● WHAT IS EXPECTED: Go to the line in the entries below that holds "Fl.or fl r.2)" and repeat exactly from there through the line that holds "(R88 to R90) -/", inclusive.
*** ENTRIES SHOWN ***
-- ==== Sys2Proof/Machine/Quires.lean ====
section
/-! DEFINITION. The quire (03, R72 to R91): classes, exact accumulation, merging, rounding, the 144-byte image, and
the slices of fp64. The raw value V of R73 is held as one integer; body and excess are computed from it. -/

namespace Sys2Proof.Machine

/-- The classes of R72, with the clear class of R75. -/
inductive QCls where
  | clear | q128 | q512 | q1024
  deriving DecidableEq, Repr

/-- The 2-bit STATE of R73. -/
inductive QState where
  | finite | posInf | negInf | invalid
  deriving DecidableEq, Repr

def QCls.rank : QCls → Nat | .clear => 0 | .q128 => 1 | .q512 => 2 | .q1024 => 3
def QCls.ofRank : Nat → QCls | 0 => .clear | 1 => .q128 | 2 => .q512 | _ => .q1024
/-- Body bits N of R72. -/
def QCls.width : QCls → Nat | .clear => 0 | .q128 => 128 | .q512 => 512 | .q1024 => 1024
/-- The bit weighted 2^0, w0 of R72. -/
def QCls.w0 : QCls → Nat | .clear => 0 | .q128 => 48 | .q512 => 240 | .q1024 => 496
def QCls.max (a b : QCls) : QCls := if a.rank < b.rank then b else a
/-- Bay names of a tile of the class (R241). -/
def QCls.bays : QCls → Nat | .clear => 1 | .q128 => 1 | .q512 => 4 | .q1024 => 8

/-- A quire (R73): class, scale σ, STATE and the exact raw value V = SignExt(body) + XS·2^N. -/
structure Quire where
  cls : QCls
  sigma : Int
  state : QState
  raw : Int
  deriving DecidableEq, Repr

/-- R74: the clear quire. -/
def Quire.clear : Quire := { cls := .clear, sigma := 0, state := .finite, raw := 0 }
/-- The clear quire with a scale (R260 qclr). -/
def Quire.clearAt (sigma : Int) : Quire := { Quire.clear with sigma := sigma }

/-- R81: V is held in body plus excess when −2^(N+31) ≤ V < 2^(N+31). The raw values whose excess would be 2^31 or below
−2^31, for which R73's 32 bits have no room, are held here all the same (DESIGN CHOICE, log 68). -/
def quireFits (c : QCls) (v : Int) : Bool :=
  let lim : Int := ((2 ^ (c.width + 31) : Nat) : Int)
  decide (-lim ≤ v) && decide (v < lim)

/-- A finite quire with raw value v, or the guard overflow of R81. -/
def Quire.settle (q : Quire) (v : Int) : Quire × Fl :=
  if quireFits q.cls v || q.cls = .clear && v = 0 then ({ q with raw := v }, Fl.none)
  else ({ q with state := .invalid, raw := 0 }, { qo := true, nv := true })

/-- R78: promotion to a larger class keeps the exact value and σ. -/
def Quire.promote (q : Quire) (c : QCls) : Quire :=
  let n := q.cls.max c
  if q.cls = .clear then { q with cls := n }
  else { q with cls := n, raw := q.raw * ((2 ^ (n.w0 - q.cls.w0) : Nat) : Int) }

/-- R79: how STATE combines with an incoming state, and whether ∞ − ∞ set NV. -/
def QState.combine (cur inc : QState) : QState × Bool :=
  match cur, inc with
  | .invalid, _ => (.invalid, false)
  | _, .invalid => (.invalid, false)
  | .finite, s => (s, false)
  | s, .finite => (s, false)
  | .posInf, .posInf => (.posInf, false)
  | .negInf, .negInf => (.negInf, false)
  | _, _ => (.invalid, true)

/-- A quire whose STATE takes a non-finite contribution. -/
def Quire.withState (q : Quire) (inc : QState) : Quire × Fl :=
  let r := q.state.combine inc
  (if r.1 = .finite then q else { q with state := r.1, raw := 0 }, { nv := r.2 })

/-- R80: a finite product m·2^e placed by the window rule; the exact sum is not yet held to R81. -/
def Quire.place (q : Quire) (neg : Bool) (m : Nat) (e : Int) : Quire × Fl :=
  if m = 0 then (q, Fl.none)
  else
    let sh : Int := e + q.cls.w0 - q.sigma
    let n := q.cls.width
    if (n : Int) - 31 ≤ (flog2 m : Int) + sh then
      let r := q.withState .invalid
      (r.1, { qr := true, nv := true })
    else
      let p : Nat := if 0 ≤ sh then m <<< sh.toNat else if (flog2 m : Int) + 1 < -sh then 0 else m >>> (-sh).toNat
      let exact := decide (0 ≤ sh) || (decide (-sh ≤ (flog2 m : Int) + 1) && m % 2 ^ (-sh).toNat == 0)
      let fl : Fl := { qr := !exact, nx := !exact }
      (if q.state = .finite then { q with raw := q.raw + (if neg then -(p : Int) else p) } else q, fl)

/-- R78: adds the exact product a·b of class c to a quire, as one term of an operation's sum (R83). -/
def Quire.gather (q0 : Quire) (c : QCls) (a b : Val) : Quire × Fl :=
  let q := q0.promote c
  if a.isSnan || b.isSnan then
    let r := q.withState .invalid
    (r.1, Fl.or r.2 Fl.signalling)
  else
    match a, b with
    | .nan _, _ => q.withState .invalid
    | _, .nan _ => q.withState .invalid
    | .nar, _ => q.withState .invalid
    | _, .nar => q.withState .invalid
    | .inf s, .inf t => q.withState (if s = t then .posInf else .negInf)
    | .inf s, .fin t m _ =>
      if m = 0 then let r := q.withState .invalid; (r.1, Fl.or r.2 Fl.invalid)
      else q.withState (if s = t then .posInf else .negInf)
    | .fin s m _, .inf t =>
      if m = 0 then let r := q.withState .invalid; (r.1, Fl.or r.2 Fl.invalid)
      else q.withState (if s = t then .posInf else .negInf)
    | .fin s m e, .fin t m' e' => q.place (s != t) (m * m') (e + e')

/-- R81, R83: the exact sum that an operation has formed, held or a guard overflow. -/
def Quire.close (q : Quire) : Quire × Fl := if q.state = .finite then q.settle q.raw else (q, Fl.none)

/-- R78: an accumulation of the one product a·b. -/
def Quire.accumulate (q : Quire) (c : QCls) (a b : Val) : Quire × Fl :=
  let r := q.gather c a b
  (r.1.close.1, Fl.or r.2 r.1.close.2)

/-- The class of an operand format (R76); none for fp64. -/
def classOf (f : Fmt) (es : Nat) : Option QCls :=
  match f with
  | .int _ b => some (if b ≤ 8 then .q128 else if b = 16 then .q512 else .q1024)
  | .ieee eb fb => if fb = 10 then some .q128 else if fb = 52 then none else if eb = 8 then some .q1024 else none
  | .tap n => some (if n = 8 then if es = 3 then .q512 else .q128 else if n = 16 then .q512 else .q1024)
  | .blk _ => some .q512

/-- The class of a product (R76): the larger of the operands' classes. -/
def classOf2 (f : Fmt) (es : Nat) (g : Fmt) (gs : Nat) : Option QCls :=
  match classOf f es, classOf g gs with
  | some a, some b => some (a.max b)
  | _, _ => none

/-- R84: the negated source of qsub and qneg. A raw value whose negation R81 does not hold is a guard overflow here, before
qsub adds anything (DESIGN CHOICE, log 68). -/
def Quire.negate (q : Quire) : Quire × Fl :=
  match q.state with
  | .posInf => ({ q with state := .negInf }, Fl.none)
  | .negInf => ({ q with state := .posInf }, Fl.none)
  | .invalid => (q, Fl.none)
  | .finite => q.settle (-q.raw)

/-- A quire re-expressed at class c and scale s, with s no greater than its own (R84). -/
def Quire.reexpress (q : Quire) (c : QCls) (s : Int) : Int :=
  if q.cls = .clear then 0
  else q.raw * ((2 ^ ((q.sigma - s).toNat + (c.w0 - q.cls.w0)) : Nat) : Int)

/-- R84: merges the exact value of b into a. A clear operand leaves the other's class and σ; of two clear operands the
σ of a, the destination, stands (DESIGN CHOICE, log 68). -/
def Quire.merge (a b : Quire) : Quire × Fl :=
  if b.cls = .clear then (a, Fl.none)
  else if a.cls = .clear then (b, Fl.none)
  else
    let c := a.cls.max b.cls
    let s := min a.sigma b.sigma
    let base : Quire := { cls := c, sigma := s, state := .finite, raw := 0 }
    let st := a.state.combine b.state
    if st.1 = .finite then base.settle (a.reexpress c s + b.reexpress c s)
    else ({ base with state := st.1 }, { nv := st.2 })

/-- SignExt(body, N) and XS of a raw value (R73). -/
def Quire.body (q : Quire) : Nat := wrapTo q.cls.width q.raw
def Quire.excess (q : Quire) : Int :=
  if q.cls = .clear then 0 else (q.raw - sext q.body q.cls.width) / ((2 ^ q.cls.width : Nat) : Int)

/-- What R85 rounds: the exact value, an infinity, or the invalid result with the flags of R81. -/
def Quire.value (q : Quire) : Val × Fl :=
  match q.state with
  | .posInf => (.inf false, Fl.none)
  | .negInf => (.inf true, Fl.none)
  | .invalid => (.nan false, Fl.none)
  | .finite =>
    if q.excess = 0 then (.fin (decide (q.raw < 0)) q.raw.natAbs (q.sigma - q.cls.w0), Fl.none)
    else (.nan false, { qo := true, nv := true })

/-- RoundQ of R85 for a value of a quire and a non-block format. -/
def roundQVal (f : Fmt) (es : Nat) (rm : RM) (v : Val) (fl : Fl) : Nat × Fl :=
  match f, v with
  | .tap n, .nan _ => (2 ^ (n - 1), fl)
  | .ieee eb fb, .fin _ 0 _ => (if rm = .rdn then 2 ^ (eb + fb) else 0, fl)
  | _, _ => let r := convVal f es rm false v; (r.1, Fl.or fl r.2)

/-- RoundQ(fmt, quire, mode) of R85 for a non-block format. -/
def roundQ (f : Fmt) (es : Nat) (rm : RM) (q : Quire) : Nat × Fl :=
  roundQVal f es rm q.value.1 q.value.2

/-! ### The 144-byte image (R75) -/

def QState.code : QState → Nat | .finite => 0 | .posInf => 1 | .negInf => 2 | .invalid => 3
def QState.ofCode : Nat → QState | 0 => .finite | 1 => .posInf | 2 => .negInf | _ => .invalid

/-- The 128-bit header H of R75. An excess outside R73's signed 32 bits wraps in XS (DESIGN CHOICE, log 68). -/
def quireHeader (cls : QCls) (sigma : Int) (st : QState) (xs : Int) : Nat :=
  cls.rank + st.code * 2 ^ 6 + wrapTo 16 sigma * 2 ^ 80 + wrapTo 32 xs * 2 ^ 96

/-- The quire image of R75. -/
def Quire.image (q : Quire) : List Byte :=
  toBytes 16 (quireHeader q.cls q.sigma q.state q.excess) ++ toBytes 128 q.body

/-- What a rejected image loads as (R75). -/
def Quire.rejected : Quire := { cls := .q1024, sigma := 0, state := .invalid, raw := 0 }

/-- R75: reads an image; none when it is rejected. An image whose value lies below −2^(N+31) is taken as finite (DESIGN
CHOICE, log 68). -/
def Quire.parse? (bs : List Byte) : Option Quire :=
  let h := fromBytes (bs.take 16)
  let body := fromBytes (bs.drop 16)
  let cls := QCls.ofRank (h % 4)
  let st := QState.ofCode (bitsOf h 7 6)
  let xs := sext (h >>> 96) 32
  let sigma := sext (bitsOf h 95 80) 16
  if bitsOf h 5 2 != 0 || bitsOf h 79 8 != 0 || body / 2 ^ cls.width != 0 then none
  else if cls = .clear && (body != 0 || xs != 0 || st != .finite) then none
  else if st != .finite && (body != 0 || xs != 0) then none
  else some { cls := cls, sigma := sigma, state := st,
              raw := if cls = .clear then 0 else sext body cls.width + xs * ((2 ^ cls.width : Nat) : Int) }

/-- What qld makes of an image, with the NV of a rejection (R75). -/
def Quire.load (bs : List Byte) : Quire × Fl :=
  match Quire.parse? bs with
  | some q => (q, Fl.none)
  | none => (Quire.rejected, Fl.invalid)

/-! ### FP64 slices (R88 to R90) -/

/-- RoundTo(integer, x·2^(63−E), RNE) of R88. -/
def sliceInt (e : Int) (v : Val) : Int :=
  match v with
  | .fin neg mag exp =>
    let r := roundAt .rne neg mag exp (e - 63)
    if neg then -(r.1 : Int) else r.1
  | _ => 0

/-- The eight digits of X, top digit last computed (R88); list index is the digit number. -/
def sliceDigits : Nat → Int → List Int
  | 0, x => [x]
  | n + 1, x =>
    let d := ((x + 128) % 256) - 128
    sliceDigits n ((x - d) / 256) ++ [d]

/-- Whether a row is invalid, its exponent E after the re-split step, and its flags by value index (R88). -/
def splitExp (vals : List Val) : Bool × Int × List Fl :=
  if vals.any (fun v => v.isNan || v.isInf) then
    (true, -32768, vals.map fun v => match v with
      | .nan true => Fl.signalling | .inf _ => Fl.invalid | _ => Fl.none)
  else
    let noFl := vals.map fun _ => Fl.none
    let lgs := vals.filterMap fun v => if v.isFinNonzero then some v.lg else none
    match lgs with
    | [] => (false, 0, noFl)
    | l :: ls =>
      let e := ls.foldl max l + 1
      let top (v : Val) : Bool := match sliceDigits 7 (sliceInt e v) with
        | d :: _ => decide (127 < d) | [] => false
      (false, if vals.any top then e + 1 else e, noFl)

/-- The digits written in the second pass of R237 for one value, under the row's exponent. -/
def splitDigits (rowInvalid : Bool) (e : Int) (v : Val) : List Int :=
  if rowInvalid then List.replicate 8 0
  else if v.isNan || v.isInf then List.replicate 8 0
  else
    let ds := sliceDigits 7 (sliceInt e v)
    match ds with
    | d :: _ => if 127 < d then List.replicate 8 127 else if d < -128 then List.replicate 8 (-128) else ds
    | [] => ds

/-- ĉ of R90 as a value: 2^(Ea + Eb − 14)·S, where S is the value of a slice element with σ = −112. -/
def sliceValue (q : Quire) (ea eb : Int) : Val × Fl :=
  match q.value with
  | (.fin neg m e, fl) => (.fin neg m (e + ea + eb - 14), fl)
  | r => r

end Sys2Proof.Machine
end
*** End of ENTRIES SHOWN ***
● SOLUTION TO THIS EXERCISE:
  | _, _ => let r := convVal f es rm false v; (r.1, Fl.or fl r.2)

/-- RoundQ(fmt, quire, mode) of R85 for a non-block format. -/
def roundQ (f : Fmt) (es : Nat) (rm : RM) (q : Quire) : Nat × Fl :=
  roundQVal f es rm q.value.1 q.value.2

/-! ### The 144-byte image (R75) -/

def QState.code : QState → Nat | .finite => 0 | .posInf => 1 | .negInf => 2 | .invalid => 3
def QState.ofCode : Nat → QState | 0 => .finite | 1 => .posInf | 2 => .negInf | _ => .invalid

/-- The 128-bit header H of R75. An excess outside R73's signed 32 bits wraps in XS (DESIGN CHOICE, log 68). -/
def quireHeader (cls : QCls) (sigma : Int) (st : QState) (xs : Int) : Nat :=
  cls.rank + st.code * 2 ^ 6 + wrapTo 16 sigma * 2 ^ 80 + wrapTo 32 xs * 2 ^ 96

/-- The quire image of R75. -/
def Quire.image (q : Quire) : List Byte :=
  toBytes 16 (quireHeader q.cls q.sigma q.state q.excess) ++ toBytes 128 q.body

/-- What a rejected image loads as (R75). -/
def Quire.rejected : Quire := { cls := .q1024, sigma := 0, state := .invalid, raw := 0 }

/-- R75: reads an image; none when it is rejected. An image whose value lies below −2^(N+31) is taken as finite (DESIGN
CHOICE, log 68). -/
def Quire.parse? (bs : List Byte) : Option Quire :=
  let h := fromBytes (bs.take 16)
  let body := fromBytes (bs.drop 16)
  let cls := QCls.ofRank (h % 4)
  let st := QState.ofCode (bitsOf h 7 6)
  let xs := sext (h >>> 96) 32
  let sigma := sext (bitsOf h 95 80) 16
  if bitsOf h 5 2 != 0 || bitsOf h 79 8 != 0 || body / 2 ^ cls.width != 0 then none
  else if cls = .clear && (body != 0 || xs != 0 || st != .finite) then none
  else if st != .finite && (body != 0 || xs != 0) then none
  else some { cls := cls, sigma := sigma, state := st,
              raw := if cls = .clear then 0 else sext body cls.width + xs * ((2 ^ cls.width : Nat) : Int) }

/-- What qld makes of an image, with the NV of a rejection (R75). -/
def Quire.load (bs : List Byte) : Quire × Fl :=
  match Quire.parse? bs with
  | some q => (q, Fl.none)
  | none => (Quire.rejected, Fl.invalid)

/-! ### FP64 slices (R88 to R90) -/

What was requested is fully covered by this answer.